▶ WHAT THE TASK REQUIRES
Go through the entries below from the first line and output each one exactly, up to and including the line with "def dat (v : Word)".

★ ★ ★ ★ ★

open Sys2Proof Sys2Proof.Machine

-- One theorem at a time: together they would ask for more memory than one compile of the package has.
set_option Elab.async false

/-! ## Small states -/

/-- A shell with ports by mask, P, and both destinations unused but A. -/
def sh (ports : BitVec 3) (p : Bool) (dsta : BitVec 16) : Shell := ⟨ports, p, none, 0, dsta, 0xFFFF⟩

/-- Data of value `v`. -/
def dat (v : Word) : Tok := { value := v }

/-- A record alone in a galley of tile 0, its one instance ready with the operands `p`; A a node of its galley's tile. -/
def pooled (r : Shell) (p : List (Option Tok)) : State :=
  let s := State.reset.placePooled 0 r
  let d := s.tile 0
  { s.setTile { d with ready := d.ready.map fun i => { i with p0 := p.getD 0 none, p1 := p.getD 1 none, p2 := p.getD 2 none, p3 := p.getD 3 none } }
    with agenda := [], site := .inst 0 1 placedTag }

/-- A record alone in a live forme of one bay in stream or round mode, with the operands `p` in its queues under route tag 0. -/
def pinned (stream : Bool) (r : Shell) (p : List (Option Tok)) : State :=
  let s := State.reset.placePinned 0 r
  let q (k : Nat) : List QTok := (p.getD k none).toList.map fun t => { rt := 0, tok := t }
  { s with agenda := [], site := .elem 1 0 0, formes := s.formes.map fun f => { f with
      cfg := { f.cfg with stream := stream }
      run := { f.run with core := { f.run.core with elems := [{ x := 0, y := 0, q0 := q 0, q1 := q 1, q2 := q 2, q3 := q 3 }] } } } }

/-- The firing of a complete set and the state without its tokens. -/
def firing (s : State) (r : Shell) : Firing := ((s.gather r).getD ({ pinned := false, ctx := 0, part := 0, die := 0 }, s)).1
def after (s : State) (r : Shell) : State := ((s.gather r).getD ({ pinned := false, ctx := 0, part := 0, die := 0 }, s)).2

/-- The forme with handle 1. -/
def fm (s : State) : Forme :=
  (s.forme? 1).getD { handle := 9, part := 0, ctx := 0, die := 0, bx := 0, oy := 0, status := .killed, cfg := { w := 1, h := 1, stream := true, fseed := 0, recs := [] } }

theorem gather_of {s : State} {r : Shell} (h : (s.gather r).isSome = true) : s.gather r = some (firing s r, after s r) := by
  unfold firing after
  cases g : s.gather r with
  | none => simp [g] at h
  | some x => rfl

theorem fires_of {s : State} {r : Shell} (h : ((s.gather r).isSome && (firing s r).verdict == .value) = true) :
    Fires s r (firing s r) (after s r) := by
  rw [Bool.and_eq_true, beq_iff_eq] at h
  exact ⟨gather_of h.1, h.2⟩

theorem awake_of {s : State} {r : Shell}
    (h : ((s.gather r).isSome && (firing s r).verdict == .value && (firing s r).toks.all fun e => !e.2.isDormant) = true) :
    FiresAwake s r (firing s r) (after s r) := by
  rw [Bool.and_eq_true, List.all_eq_true] at h
  exact ⟨fires_of h.1, fun e he => by simpa using h.2 e he⟩


/-! ## Decoding: words of the manual, bit by bit -/

theorem test_decode_add : decode .pinned 0x0011_0300_8F83_1040_0000_0000 = .ok (.add .i16x2 true ⟨3, false, none, 0, 0x8F83, 0x1040⟩) := by decide
theorem test_decode_lut3 : decode .pinned 0x1400_0700_0001_0041_0000_0096 = .ok (.lut3 0x96 ⟨7, false, none, 0, 0x0001, 0x0041⟩) := by decide
theorem test_decode_bfi : decode .pooled 0x1F00_0300_0001_FFFF_0000_0400 = .ok (.bfi .i32 0 4 ⟨3, false, none, 0, 0x0001, 0xFFFF⟩) := by decide
theorem test_decode_fcmp : decode .pooled 0x225A_0300_CFC1_FFFF_4000_0000 = .ok (.fcmp .ge ⟨3, false, some (1, 0x40000000), 0, 0xCFC1, 0xFFFF⟩) := by decide
theorem test_decode_sel : decode .pooled 0x240A_0380_A000_0040_0000_0000 = .ok (.sel ⟨3, true, some (1, 0), 0, 0xA000, 0x0040⟩) := by decide
theorem test_decode_fadd : decode .pooled 0x302A_0300_0123_FFFF_3F80_0000 = .ok (.fadd .rup ⟨3, false, some (1, 0x3F800000), 0, 0x0123, 0xFFFF⟩) := by decide
theorem test_decode_hsel : decode .pooled 0x4A00_0700_4040_FFFF_0000_0000 = .ok (.hsel false ⟨7, false, none, 0, 0x4040, 0xFFFF⟩) := by decide
theorem test_decode_hdot2 : decode .pooled 0x481C_0700_0001_FFFF_0000_0000 = .ok (.hdot2 true .rne ⟨7, false, some (2, 0), 0, 0x0001, 0xFFFF⟩) := by decide
theorem test_decode_packh : decode .pinned 0x5320_0300_0040_FFFF_0000_0000 = .ok (.packh false .rup ⟨3, false, none, 0, 0x0040, 0xFFFF⟩) := by decide
theorem test_decode_steer : decode .pooled 0x6101_0180_0041_0050_0000_0000 = .ok (.steer true ⟨1, true, none, 0, 0x0041, 0x0050⟩) := by decide
theorem test_decode_seq : decode .pooled 0x6809_0700_0040_0080_0000_0000 = .ok (.seq true ⟨7, false, some (0, 0), 0, 0x0040, 0x0080⟩) := by decide
theorem test_decode_window : decode .pinned 0x7700_0300_0040_0140_0000_0003 = .ok (.window 3 ⟨3, false, none, 0, 0x0040, 0x0140⟩) := by decide
theorem test_decode_route : decode .pinned 0x7800_0100_0040_FFFF_0000_0001 = .ok (.route 1 ⟨1, false, none, 0, 0x0040, 0xFFFF⟩) := by decide
theorem test_decode_st : decode .pooled 0x8100_0300_FFFF_FFFF_0000_0001 = .ok (.st .w32 0 1 ⟨3, false, none, 0, 0xFFFF, 0xFFFF⟩) := by decide
theorem test_decode_kld : decode .pooled 0x8400_0100_4009_FFFF_0000_0040 = .ok (.kld true 0 ⟨1, false, none, 0, 0x4009, 0xFFFF⟩) := by decide
theorem test_decode_tst : decode .pinned 0x8D00_0300_4040_FFFF_0000_4000 = .ok (.tst .w32 4 0 0 ⟨3, false, none, 0, 0x4040, 0xFFFF⟩) := by decide
theorem test_decode_sopen : decode .pinned 0x8800_0700_2000_FFFF_0000_000B = .ok (.sopen .w32 false true 3 ⟨7, false, none, 0, 0x2000, 0xFFFF⟩) := by decide
theorem test_decode_pshift : decode .pinned 0x9000_0100_6000_0040_0000_0042 = .ok (.pshift 0 1 0 2 ⟨1, false, none, 0, 0x6000, 0x0040⟩) := by decide
theorem test_decode_cmb : decode .pooled 0xA080_2100_A000_0040_0000_0000 = .ok (.cmb .fadd ⟨1, false, none, 4, 0xA000, 0x0040⟩) := by decide
theorem test_decode_red : decode .pooled 0xAA21_0700_FFFF_FFFF_0000_0000 = .ok (.red .die true .add ⟨7, false, none, 0, 0xFFFF, 0xFFFF⟩) := by decide
theorem test_decode_event : decode .pooled 0xBA00_0100_0040_8FC2_0000_0042 = .ok (.event 0x42 ⟨1, false, none, 0, 0x0040, 0x8FC2⟩) := by decide
theorem test_decode_mmas : decode .pooled 0xC120_0300_0200_FFFF_0001_FFFF = .ok (.mmas .e4m3 true true true 127 127 ⟨3, false, none, 0, 0x0200, 0xFFFF⟩) := by decide
theorem test_decode_cadd : decode .pinned 0xD300_0700_FFFF_FFFF_0000_0040 = .ok (.cadd 0 1 0 ⟨7, false, none, 0, 0xFFFF, 0xFFFF⟩) := by decide
theorem test_decode_fload : decode .pooled 0xEA00_0700_0016_FFFF_0000_0000 = .ok (.fload ⟨7, false, none, 0, 0x0016, 0xFFFF⟩) := by decide
theorem test_decode_marker : decode .pooled 0xF800_0100_4005_FFFF_0000_0000 = .ok (.marker ⟨1, false, none, 0, 0x4005, 0xFFFF⟩) := by decide


/-! ## Ill-formed terms, one for each check -/

theorem test_wf_ok : Instr.wf .pooled (.add .i32 false ⟨3, false, some (1, 7), 0, 0x4001, 0xFFFF⟩) = true := by decide
theorem test_wf_mod : Instr.wf .pooled (.ld .w32 true 0 0 ⟨1, false, none, 0, 1, 0xFFFF⟩) = false := by decide
theorem test_wf_mod_ctx : Instr.wf .pinned (.settag .ctx 0 ⟨3, false, none, 0, 1, 0xFFFF⟩) = false := by decide
theorem test_wf_literal_port : Instr.wf .pooled (.add .i32 false ⟨3, false, some (2, 7), 0, 0x4001, 0xFFFF⟩) = false := by decide
theorem test_wf_inmask : Instr.wf .pooled (.add .i32 false ⟨7, false, none, 0, 0x4001, 0xFFFF⟩) = false := by decide
theorem test_wf_pin : Instr.wf .pooled (.sel ⟨3, false, none, 0, 0x4001, 0xFFFF⟩) = false := by decide
theorem test_wf_field : Instr.wf .pooled (.bfx .i16x2 8 9 false ⟨1, false, none, 0, 1, 0xFFFF⟩) = false := by decide
theorem test_wf_start : Instr.wf .pooled (.loopin .w4 16 0 ⟨1, false, none, 0, 1, 0xFFFF⟩) = false := by decide
theorem test_wf_window_zero : Instr.wf .pinned (.window 0 ⟨3, false, none, 0, 1, 0xFFFF⟩) = false := by decide
theorem test_wf_route_mask : Instr.wf .pinned (.route 0 ⟨1, false, none, 0, 1, 0xFFFF⟩) = false := by decide
theorem test_wf_halo_width : Instr.wf .pinned (.phalo 17 0 0 ⟨3, false, none, 0, 0x6000, 0xFFFF⟩) = false := by decide
theorem test_wf_atomic_uns : Instr.wf .pooled (.aadd false .element false 0x40 ⟨3, false, none, 0, 1, 0xFFFF⟩) = false := by decide
theorem test_wf_aux : Instr.wf .pooled (.add .i32 false ⟨3, false, none, 1, 0x4001, 0xFFFF⟩) = false := by decide
theorem test_wf_count : Instr.wf .pooled (.cmb .add ⟨1, false, none, 0, 1, 0xFFFF⟩) = false := by decide
theorem test_wf_same_dest : Instr.wf .pooled (.copy ⟨1, false, none, 0, 1, 1⟩) = false := by decide
theorem test_wf_no_dest : Instr.wf .pooled (.copy ⟨1, false, none, 0, 0xFFFF, 0xFFFF⟩) = false := by decide
theorem test_wf_dest_kind : Instr.wf .pinned (.pshift 0 1 0 2 ⟨1, false, none, 0, 0x2000, 0xFFFF⟩) = false := by decide
theorem test_wf_network : Instr.wf .pooled (.add .i32 false ⟨3, false, none, 0, 0xC001, 0xFFFF⟩) = false := by decide
theorem test_wf_network_pred : Instr.wf .pooled (.icmp .eq ⟨3, false, none, 0, 0x0001, 0xFFFF⟩) = false := by decide
theorem test_wf_placement : Instr.wf .pinned (.trap 0 ⟨1, false, none, 0, 0xFFFF, 0xFFFF⟩) = false := by decide
theorem test_wf_placement_pinned : Instr.wf .pooled (.tld .w32 false 0 0 0 ⟨1, false, none, 0, 1, 0xFFFF⟩) = false := by decide
theorem test_wf_galley_gate : Instr.wf .pooled (.gate false ⟨1, true, none, 0, 1, 0xFFFF⟩) = false := by decide
theorem test_wf_event : Instr.wf .pooled (.fwgo) = false := by decide
theorem test_reject_opcode : decode .pooled 0x9800_0100_0001_FFFF_0000_0000 = .error .opcode := by decide
theorem test_reject_reserved : decode .pooled 0x0010_0301_0001_FFFF_0000_0000 = .error .reserved := by decide
theorem test_reject_lane_type : decode .pooled 0x0030_0300_0001_FFFF_0000_0000 = .error .modVar := by decide
theorem test_reject_scope : decode .pooled 0xB050_0100_0001_FFFF_0000_0000 = .error .modVar := by decide


/-! ## Hypotheses of the statements are met: firings -/

/-- A shell with all ports. -/
def rA : Shell := sh 7 true 0x0041
def oA : List (Option Tok) := [some (dat 3), some (dat 4), some (dat 5), some (dat 1)]
def sA : State := pooled rA oA
def sB : State := pinned true rA oA
/-- Halves 0 active only. -/
def sH : State := pooled rA [some { value := 3, lmask := 1 }, some { value := 4, lmask := 3 }, some { value := 5, lmask := 3 }, some (dat 1)]
/-- A dormant operand. -/
def sD : State := pooled rA [some .dormant, some (dat 4), some (dat 5), some (dat 1)]

theorem witness_StepRunsDecoded :
    (let s := State.reset.withFetchWord 96 0x0000_0300_0001_FFFF_0000_0000
     s.agenda = [.fire (.inst 0 1 placedTag)] ∧ s.siteWord (.inst 0 1 placedTag) = some (.pooled, 0x0000_0300_0001_FFFF_0000_0000) ∧
      decode .pooled 0x0000_0300_0001_FFFF_0000_0000 = .ok (.add .i32 false ⟨3, false, none, 0, 1, 0xFFFF⟩) ∧
      ({ s with agenda := [] } : State).autoAction = some (.fire (.inst 0 1 placedTag))) ∧
    ({ State.reset with agenda := [.event .fwgo] } : State).agenda = [.event .fwgo] ∧
    ({ sB with formes := sB.formes.map fun f => { f with status := .entering } } : State).autoAction =
      some (.event (.formeFirstLiveCycle 1)) := by decide

theorem witness_DecodeEncode :
    Instr.wf .pooled (.ld .w16 true 0xFFFFFF 63 ⟨1, false, none, 31, 0x7FFF, 0xBFFF⟩) = true ∧
    Instr.wf .pinned (.pbound true 7 16 3 15 ⟨1, false, none, 0, 0x6FFF, 0xFFFF⟩) = true := by decide

theorem witness_ScopeCodes :
    (scopedOps.contains ((0xB050_0100_0001_FFFF_0000_0000 : BitVec 96).extractLsb' 88 8).toNat = true ∧
      5 ≤ ((0xB050_0100_0001_FFFF_0000_0000 : BitVec 96).extractLsb' 84 3).toNat) ∧
    decode .pooled 0xB000_0100_0001_FFFF_0000_0000 = .ok (.fence false .element false ⟨1, false, none, 0, 1, 0xFFFF⟩) ∧
    decode .pooled 0xB040_0100_0001_FFFF_0000_0000 = .ok (.fence false .system false ⟨1, false, none, 0, 1, 0xFFFF⟩) := by decide

theorem witness_GatherElement : sB.gatherElem 1 0 0 (expectedPorts rA) = some (firing sB rA, after sB rA) := by decide

theorem witness_GatherInstance : sA.gatherInst 0 1 placedTag = some (firing sA rA, after sA rA) := by decide

theorem witness_VerdictOfFlags :
    ({ pinned := true, ctx := 1, part := 0, die := 0, p0 := some (dat 1), p2 := some .eos } : Firing).verdict = .mismatch 2 := by decide

theorem witness_SendPinned : ∃ g, (firing sB rA).pinned = true ∧ sB.forme? (firing sB rA).h = some g ∧ g.handle = (firing sB rA).h :=
  ⟨fm sB, by decide⟩

theorem witness_SendPooled : ∃ g, (firing sA rA).pinned = false ∧ sA.galleyOf (firing sA rA) = some g :=
  ⟨((sA.galleyOf (firing sA rA)).getD { hdr := 9, tag := 0, seq := 9 }), by decide⟩


/-- An EOS on every port, on one port, and a NULL. -/
def sE : State := pooled rA [some .eos, some .eos, some .eos, some .eos]
def sM : State := pooled rA [some (dat 1), some .eos, some (dat 1), some (dat 1)]
def sN : State := pooled rA [some .null, some .dormant, some (dat 1), some (dat 1)]

theorem nomatch_of {f : Firing} {v : Verdict} (h : f.verdict = v) (n : ∀ k, v ≠ .mismatch k) : ∀ k, f.verdict ≠ .mismatch k :=
  fun k => h ▸ n k

theorem witness_ComputeFrame :
    (plainRecord (.sel rA) = true ∧ (Instr.sel rA).shell? = some rA ∧ sB.gather rA = some (firing sB rA, after sB rA) ∧
      (∀ k, (firing sB rA).verdict ≠ .mismatch k) ∧ (∃ u, exec (.sel rA) sB = .next u) ∧ sB.site = .elem 1 0 0 ∧ (sB.forme? 1).isSome) ∧
    (plainRecord (.steer true rA) = true ∧ sA.gather rA = some (firing sA rA, after sA rA) ∧
      (∀ k, (firing sA rA).verdict ≠ .mismatch k) ∧ (∃ u, exec (.steer true rA) sA = .next u) ∧ sA.site = .inst 0 1 placedTag) :=
  ⟨⟨by decide, rfl, gather_of (by decide), nomatch_of (v := .value) (by decide) nofun, ⟨_, rfl⟩, by decide, by decide⟩,
    by decide, gather_of (by decide), nomatch_of (v := .value) (by decide) nofun, ⟨_, rfl⟩, by decide⟩

theorem witness_FlagsOfComputing : groupOf (.add .i32 false rA) = some 0 ∧ groupOf (.twdec false false rA) = some 5 ∧
    sE.gather rA = some (firing sE rA, after sE rA) ∧ (firing sE rA).verdict = .eos ∧
    sM.gather rA = some (firing sM rA, after sM rA) ∧ (firing sM rA).verdict = .mismatch 1 ∧
    sN.gather rA = some (firing sN rA, after sN rA) ∧ (firing sN rA).verdict = .null :=
  ⟨by decide, by decide, gather_of (by decide), by decide, gather_of (by decide), by decide, gather_of (by decide), by decide⟩

theorem witness_DormantFirings : Fires sD rA (firing sD rA) (after sD rA) ∧ wholeWord (.spchk rA) = true ∧
    ¬ LanesOpen .i32 ((after sD rA).opnds (firing sD rA) rA) ∧ packedLanes (.hadd true .sr rA) = true ∧
    ((after sD rA).opnds (firing sD rA) rA).lm = 0 :=
  ⟨fires_of (by decide), by decide, by unfold LanesOpen; decide, by decide, by decide⟩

★ ★ ★ ★ ★

▶ SOLUTION
open Sys2Proof Sys2Proof.Machine

-- One theorem at a time: together they would ask for more memory than one compile of the package has.
set_option Elab.async false

/-! ## Small states -/

/-- A shell with ports by mask, P, and both destinations unused but A. -/
def sh (ports : BitVec 3) (p : Bool) (dsta : BitVec 16) : Shell := ⟨ports, p, none, 0, dsta, 0xFFFF⟩

/-- Data of value `v`. -/
def dat (v : Word) : Tok := { value := v }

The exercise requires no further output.